== Data to process
/-! ### A Marver tile, a pixel tile (R115, R140, R144) -/

/-- What a generation's bank holds is the root's. -/
theorem State.genF_congr {s t : State} (h : t.root = s.root) (u gen : Nat) : t.genF u gen = s.genF u gen := by
  funext x
  simp only [State.genF, State.act, State.stg, h]

theorem State.bandOf_congr {s t : State} (hroot : t.root = s.root) (hglory : t.glory = s.glory) (k : Stripe) (h : TileHdr) :
    t.bandOf k h = s.bandOf k h := by
  simp only [State.bandOf, State.bandsPer, State.rows, State.genF_congr hroot, hglory]

theorem State.mslot_congr {s t : State} (h : t.mslots = s.mslots) (e k : Nat) : t.mslot e k = s.mslot e k := by
  simp only [State.mslot, h]

section

variable {s : State} {w : Leave} {r : List Leave} (hw : s.power.waiting = w :: r)
  (hfit : leaveUsed s.power.grants + w.units ≤ s.f PGV_STATE.EFF)

include hw hfit

theorem exec_leaveGrant_fits : exec .leaveGrant s = .next ((s.granted w r).leaveStart w.who) :=
  exec_leaveGrant_grants hw ((s.grantable_iff _).mpr (.inl hfit))

theorem exec_leaveGrant_marver {e k : Nat} {m : MSlot} (hwho : w.who = .marver e k) (hm : s.mslot e k = some m)
    (hen : s.runs MRV_CTL.ENABLE = true) : Gives (exec .leaveGrant s) (fun t =>
      t.power.waiting = r ∧ t.power.grants = s.power.grants ++ [w] ∧ t.mslot e k = some { m with started := true } ∧
      Keeps s t [.regs, .power, .mslots]) := by
  obtain ⟨hwait, hgrants, -⟩ := s.granted_power w r
  have hmslots : (s.granted w r).mslots = s.mslots := (s.granted_keeps w r).2 .mslots (by decide)
  have hslot : (s.granted w r).mslot e k = some m := (State.mslot_congr hmslots e k).trans hm
  have hstart : (s.granted w r).leaveStart w.who = (s.granted w r).setMslot e k (some { m with started := true }) := by
    rw [hwho, State.leaveStart, hslot]
    exact if_pos ((s.granted_runs w r (by decide)).trans hen)
  refine ⟨_, (exec_leaveGrant_fits hw hfit).trans (congrArg _ hstart), hwait, hgrants, State.mslot_setMslot hm hmslots _, ?_⟩
  exact (s.granted_keeps w r).mono.then (State.setMslot_keeps _ _ _ _)

theorem exec_leaveGrant_pixel (hwho : w.who = .pixel) (hen : s.runs GLY_CTL.ENABLE = true) :
    exec .leaveGrant s = .next (s.granted w r).pixelGranted := by
  rw [exec_leaveGrant_fits hw hfit, hwho]
  exact congrArg _ (if_pos ((s.granted_runs w r (by decide)).trans hen))

section

variable {h : TileHdr} {k : Stripe} (hwho : w.who = .pixel) (hen : s.runs GLY_CTL.ENABLE = true) (ht : s.glory.tile = some h)
  (hk : s.glory.pix = some k)

include hwho hen ht hk

omit hw hfit hwho hen in
theorem State.granted_pixelGranted :
    (s.granted w r).pixelGranted = if h.empty then (s.granted w r).tileWritten k h else s.granted w r := by
  have hglory : (s.granted w r).glory = s.glory := (s.granted_keeps w r).2 .glory (by decide)
  rw [State.pixelGranted, hglory, ht, hk]

theorem exec_leaveGrant_pixel_empty (hempty : h.empty = true) : Gives (exec .leaveGrant s) (fun t =>
    t.glory.tile = none ∧ t.holdsLeave .pixel = false ∧ t.glory.halves = s.glory.halves ∧
    mnat t.glory.tilesIn (s.bandOf k h) = mnat s.glory.tilesIn (s.bandOf k h) + 1 ∧ Keeps s t [.regs, .power, .glory]) := by
  have hglory : (s.granted w r).glory = s.glory := (s.granted_keeps w r).2 .glory (by decide)
  have hexec := exec_leaveGrant_pixel hw hfit hwho hen
  rw [State.granted_pixelGranted ht hk, if_pos hempty] at hexec
  have hgive (u : State) : (u.giveLeave .pixel).glory = u.glory := (u.giveLeave_keeps .pixel).2 .glory (by decide)
  refine ⟨_, hexec, ?_, State.giveLeave_holdsLeave _ _, ?_, ?_, ?_⟩
  · rw [State.tileWritten, hgive]
  · rw [State.tileWritten, hgive, hglory]
  · rw [State.tileWritten, hgive, State.bandOf_congr ((s.granted_keeps w r).2 .root (by decide)) hglory, hglory]
    simp [madd, mnat]
  · exact ((s.granted_keeps w r).mono.then (keeps_glory _ _)).then (State.giveLeave_keeps _ _)

theorem exec_leaveGrant_pixel_words (hempty : h.empty = false) : Gives (exec .leaveGrant s) (fun t =>
    t.power.waiting = r ∧ t.power.grants = s.power.grants ++ [w] ∧ Keeps s t [.regs, .power]) := by
  obtain ⟨hwait, hgrants, -⟩ := s.granted_power w r
  have hexec := exec_leaveGrant_pixel hw hfit hwho hen
  rw [State.granted_pixelGranted ht hk, if_neg (by simp [hempty])] at hexec
  exact ⟨_, hexec, hwait, hgrants, s.granted_keeps w r⟩

end

end

/-! ### A lane group trains (R220, R221) -/

/-- The fields beside the lanes' own that a group's training may change. -/
def trainFields : List Fld :=
  [GAF_TRAIN_FAIL.FAILED, EVJ_SEQ.SEQ 0x0C, GAF_CNT_EVMERGE.COUNT, GAF_STATUS.EV_MERGE] ++ grantFields

theorem laneState_not_shown {l : Nat} (hl : l < 72) : (PUN_LANE_STATE.STATE l).key ∉ trainFields.map Fld.key := by
  have h : ∀ k ∈ trainFields.map Fld.key, k < 0xC01200 * 64 ∨ (0xC01200 + 4 * 72) * 64 ≤ k := by decide
  intro hk
  have := h _ hk
  simp only [PUN_LANE_STATE.STATE, PUN_LANE_STATE.off, Fld.key] at this
  omega

theorem KeepsFields.laneState {s t : State} (h : KeepsFields s t trainFields) {l : Nat} (hl : l < 72) : t.laneState l = s.laneState l :=
  h _ (laneState_not_shown hl)

theorem State.laneState_setLane (s : State) (l st k : Nat) :
    (s.setLane l st).laneState k = if k = l then st % 8 else s.laneState k := by
  unfold State.setLane State.laneState
  split
  · next h =>
    rw [h, State.f_put_same]
    rfl
  · next h =>
    refine s.f_put_other _ ?_
    simp only [PUN_LANE_STATE.STATE, PUN_LANE_STATE.off, Fld.key]
    omega

/-- The lanes of a list that wait begin to send. -/
def State.sendWaiting (s : State) (ls : List Nat) : State := ls.foldl (fun t l => if t.laneState l = 1 then t.setLane l 2 else t) s

theorem State.sendWaiting_keeps (s : State) (ls : List Nat) : Keeps s (s.sendWaiting ls) [.regs] :=
  .foldl (fun t _ => .ite _ (t.put_keeps _ _) (.refl t _)) ls s

theorem State.sendWaiting_laneState (s : State) (ls : List Nat) (k : Nat) :
    (s.sendWaiting ls).laneState k = if k ∈ ls ∧ s.laneState k = 1 then 2 else s.laneState k := by
  induction ls generalizing s with
  | nil => simp [State.sendWaiting]
  | cons l ls ih =>
    have hstep : s.sendWaiting (l :: ls) = (if s.laneState l = 1 then s.setLane l 2 else s).sendWaiting ls := rfl
    rw [hstep, ih]
    by_cases hkl : k = l
    · subst hkl
      by_cases h1 : s.laneState k = 1
      · simp [h1, State.laneState_setLane]
      · simp [h1]
    · have hsame : (if s.laneState l = 1 then s.setLane l 2 else s).laneState k = s.laneState k := by
        split
        · rw [State.laneState_setLane, if_neg hkl]
        · rfl
      simp [hsame, hkl]

theorem State.giveLeave_holdsLeave_other (s : State) {who other : Requester} (h : other ≠ who) :
    (s.giveLeave who).holdsLeave other = s.holdsLeave other := by
  obtain ⟨m, hm⟩ := s.endWait_power who
  have hg : (s.giveLeave who).power.grants = s.power.grants.filter (fun g => !decide (g.who = who)) := by
    change (s.endWait who).power.grants.filter _ = _
    rw [hm]
  rw [State.holdsLeave, hg, State.holdsLeave, Bool.eq_iff_iff]
  simp only [List.any_filter, List.any_eq_true, Bool.and_eq_true, Bool.not_eq_true', decide_eq_true_eq, decide_eq_false_iff_not]
  exact exists_congr fun x => and_congr_right fun _ => ⟨And.right, fun hx => ⟨hx ▸ h, hx⟩⟩

/-- Group g trains on: one of its lanes sends, and the group holds its leave. -/
def TrainsOn (s : State) (g : Nat) : Prop := (∃ l ∈ groupLanes g, s.laneState l = 2) ∧ s.holdsLeave (.training g) = true

/-- A group without a training lane returns its leave. -/
def State.settleGroup (t : State) (g : Nat) : State :=
  if (groupLanes g).all (fun l => t.laneState l = 0 || decide (5 ≤ t.laneState l)) && t.askedLeave (.training g) then
    t.giveLeave (.training g) else t

theorem mem_groupLanes_lt {g l : Nat} (hg : g < 8) (hl : l ∈ groupLanes g) : l < 64 := by
  simp only [groupLanes, List.mem_map, List.mem_range] at hl
  omega

theorem State.settleGroup_frame {s : State} {g : Nat} (hg : g < 8) (h : TrainsOn s g) (o : Nat) :
    Keeps s (s.settleGroup o) [.regs, .power] ∧ KeepsFields s (s.settleGroup o) trainFields ∧ TrainsOn (s.settleGroup o) g := by
  unfold State.settleGroup
  split
  · next hidle =>
    have hf : KeepsFields s (s.giveLeave (.training o)) trainFields := (s.giveLeave_keepsFields _).mono
    obtain ⟨⟨l, hl, hl2⟩, hholds⟩ := h
    have hne : Requester.training g ≠ .training o := by
      rintro ⟨⟩
      have hall := List.all_eq_true.mp (Bool.and_eq_true_iff.mp hidle).1 l hl
      simp [hl2] at hall
    refine ⟨s.giveLeave_keeps _, hf, ⟨l, hl, ?_⟩, (s.giveLeave_holdsLeave_other hne).trans hholds⟩
    exact (hf.laneState (by have := mem_groupLanes_lt hg hl; omega)).trans hl2
  · exact ⟨.refl s _, .refl s _, h⟩

theorem State.settleGroups_frame {g : Nat} (hg : g < 8) (os : List Nat) {s : State} (h : TrainsOn s g) :
    Keeps s (os.foldl State.settleGroup s) [.regs, .power] ∧ KeepsFields s (os.foldl State.settleGroup s) trainFields ∧
    TrainsOn (os.foldl State.settleGroup s) g := by
  induction os generalizing s with
  | nil => exact ⟨.refl s _, .refl s _, h⟩
  | cons o os ih =>
    obtain ⟨hk, hf, ht⟩ := State.settleGroup_frame hg h o
    obtain ⟨hk', hf', ht'⟩ := ih ht
    exact ⟨hk.then hk', hf.then hf' (List.Subset.refl _), ht'⟩

/-- A TRAIN whose lanes have all ended, told with the lanes that failed. -/
def State.trainDone (s : State) (failed : Nat) (args : List Arg) : State :=
  let s2 := (s.put GAF_TRAIN_FAIL.FAILED failed).event 0x0C04 0 args
  ({ s2 with link := { s2.link with train := none } }).pulse 8

theorem State.trainDone_frame (s : State) (failed : Nat) (args : List Arg) :
    Keeps s (s.trainDone failed args) [.regs, .link, .journal, .gaf] ∧ KeepsFields s (s.trainDone failed args) trainFields := by
  unfold State.trainDone
  extract_lets u
  have hu : Keeps s u [.regs, .journal] := .then (.mono (s.put_keeps _ _)) (State.event_keeps _ _ _ _)
  have hf : KeepsFields s u trainFields := .then (.mono (s.put_keepsFields _ _)) (State.event_keepsFields _ _ _ _)
  refine ⟨(hu.mono.then (keeps_link u _)).then (State.pulse_keeps _ _), fun x hx => ?_⟩
  have hne {y : Fld} (hy : y ∈ trainFields) : x.key ≠ y.key := fun he => hx (List.mem_map.mpr ⟨y, hy, he.symm⟩)
  exact (State.pulse_f _ _ (hne (by decide)) (hne (by decide))).trans (hf x hx)

theorem State.settleTrain_frame {s : State} {g : Nat} (hg : g < 8) (h : TrainsOn s g) :
    Keeps s s.settleTrain [.regs, .power, .link, .journal, .gaf] ∧ KeepsFields s s.settleTrain trainFields ∧
    s.settleTrain.holdsLeave (.training g) = true := by
  unfold State.settleTrain
  extract_lets idle s1
  obtain ⟨hk, hf, -, hholds⟩ : Keeps s s1 [.regs, .power] ∧ KeepsFields s s1 trainFields ∧ TrainsOn s1 g :=
    State.settleGroups_frame hg (List.range 8) h
  split
  · exact ⟨hk.mono, hf, hholds⟩
  · next mask _ =>
    extract_lets l bad s2
    split
    · obtain ⟨hk', hf'⟩ := s1.trainDone_frame (bad.foldl setBit 0) [a32 (l.length - bad.length), a32 bad.length]
      exact ⟨hk.mono.then hk', hf.then hf' (List.Subset.refl _), (hk'.holdsLeave _).trans hholds⟩
    · exact ⟨hk.mono, hf, hholds⟩

/-- A group whose return lane is READY and that has its leave begins to send on the lanes that wait. -/
theorem State.trainAsk_begins {s : State} {g : Nat} (hret : s.laneState (64 + g) = 5) (hl : ∃ l ∈ groupLanes g, s.laneState l = 1)
    (hholds : s.holdsLeave (.training g) = true) : s.trainAsk g = s.sendWaiting (groupLanes g) := by
  have hany : (groupLanes g).any (fun l => decide (s.laneState l = 1)) = true := by simpa using hl
  rw [State.trainAsk, if_pos ⟨hret, hany⟩, if_pos hholds]
  rfl

theorem exec_leaveGrant_training {s : State} {w : Leave} {r : List Leave} (hw : s.power.waiting = w :: r)
    (hfit : leaveUsed s.power.grants + w.units ≤ s.f PGV_STATE.EFF) {g : Nat} (hwho : w.who = .training g) (hg : g < 8)
    (hret : s.laneState (64 + g) = 5) (hl : ∃ l ∈ groupLanes g, s.laneState l = 1) : Gives (exec .leaveGrant s) (fun t =>
      (∀ l ∈ groupLanes g, t.laneState l = (if s.laneState l = 1 then 2 else s.laneState l)) ∧
      (∀ l, l < 72 → l ∉ groupLanes g → t.laneState l = s.laneState l) ∧ t.holdsLeave (.training g) = true ∧
      Keeps s t [.regs, .power, .link, .journal, .gaf]) := by
  have hgrant {l : Nat} (h : l < 72) : (s.granted w r).laneState l = s.laneState l := (s.granted_keepsFields w r).mono.laneState h
  have hin {l : Nat} (h : l ∈ groupLanes g) : l < 72 := by have := mem_groupLanes_lt hg h; omega
  have hholds : (s.granted w r).holdsLeave (.training g) = true := hwho ▸ s.granted_holdsLeave w r
  obtain ⟨l0, hl0, h1⟩ := hl
  have hask := State.trainAsk_begins ((hgrant (by omega)).trans hret) ⟨l0, hl0, (hgrant (hin hl0)).trans h1⟩ hholds
  have hsend := (s.granted w r).sendWaiting_keeps (groupLanes g)
  have hstate (k : Nat) (hk : k < 72) : ((s.granted w r).sendWaiting (groupLanes g)).laneState k =
      if k ∈ groupLanes g ∧ s.laneState k = 1 then 2 else s.laneState k := by
    rw [State.sendWaiting_laneState, hgrant hk]
  obtain ⟨hk, hf, hkept⟩ := State.settleTrain_frame (s := (s.granted w r).sendWaiting (groupLanes g)) hg
    ⟨⟨l0, hl0, by rw [hstate l0 (hin hl0), if_pos ⟨hl0, h1⟩]⟩, (hsend.holdsLeave _).trans hholds⟩
  have hexec : exec .leaveGrant s = .next ((s.granted w r).sendWaiting (groupLanes g)).settleTrain := by
    rw [exec_leaveGrant_fits hw hfit, hwho, ← hask]
    rfl
  refine ⟨_, hexec, fun l h => ?_, fun l hlt h => ?_, hkept, ((s.granted_keeps w r).mono.then hsend).then hk⟩
  · rw [hf.laneState (hin h), hstate l (hin h)]
    simp [h]
  · rw [hf.laneState hlt, hstate l hlt]
    simp [h]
====
From the entries above, give again exactly the lines running from the line with "exec_leaveGrant_grants hw ((s.grantable_iff" to the line with "Keeps s t [.regs, .power, .mslots])"; include both of those lines.

  exec_leaveGrant_grants hw ((s.grantable_iff _).mpr (.inl hfit))

theorem exec_leaveGrant_marver {e k : Nat} {m : MSlot} (hwho : w.who = .marver e k) (hm : s.mslot e k = some m)
    (hen : s.runs MRV_CTL.ENABLE = true) : Gives (exec .leaveGrant s) (fun t =>
      t.power.waiting = r ∧ t.power.grants = s.power.grants ++ [w] ∧ t.mslot e k = some { m with started := true } ∧
      Keeps s t [.regs, .power, .mslots]) := by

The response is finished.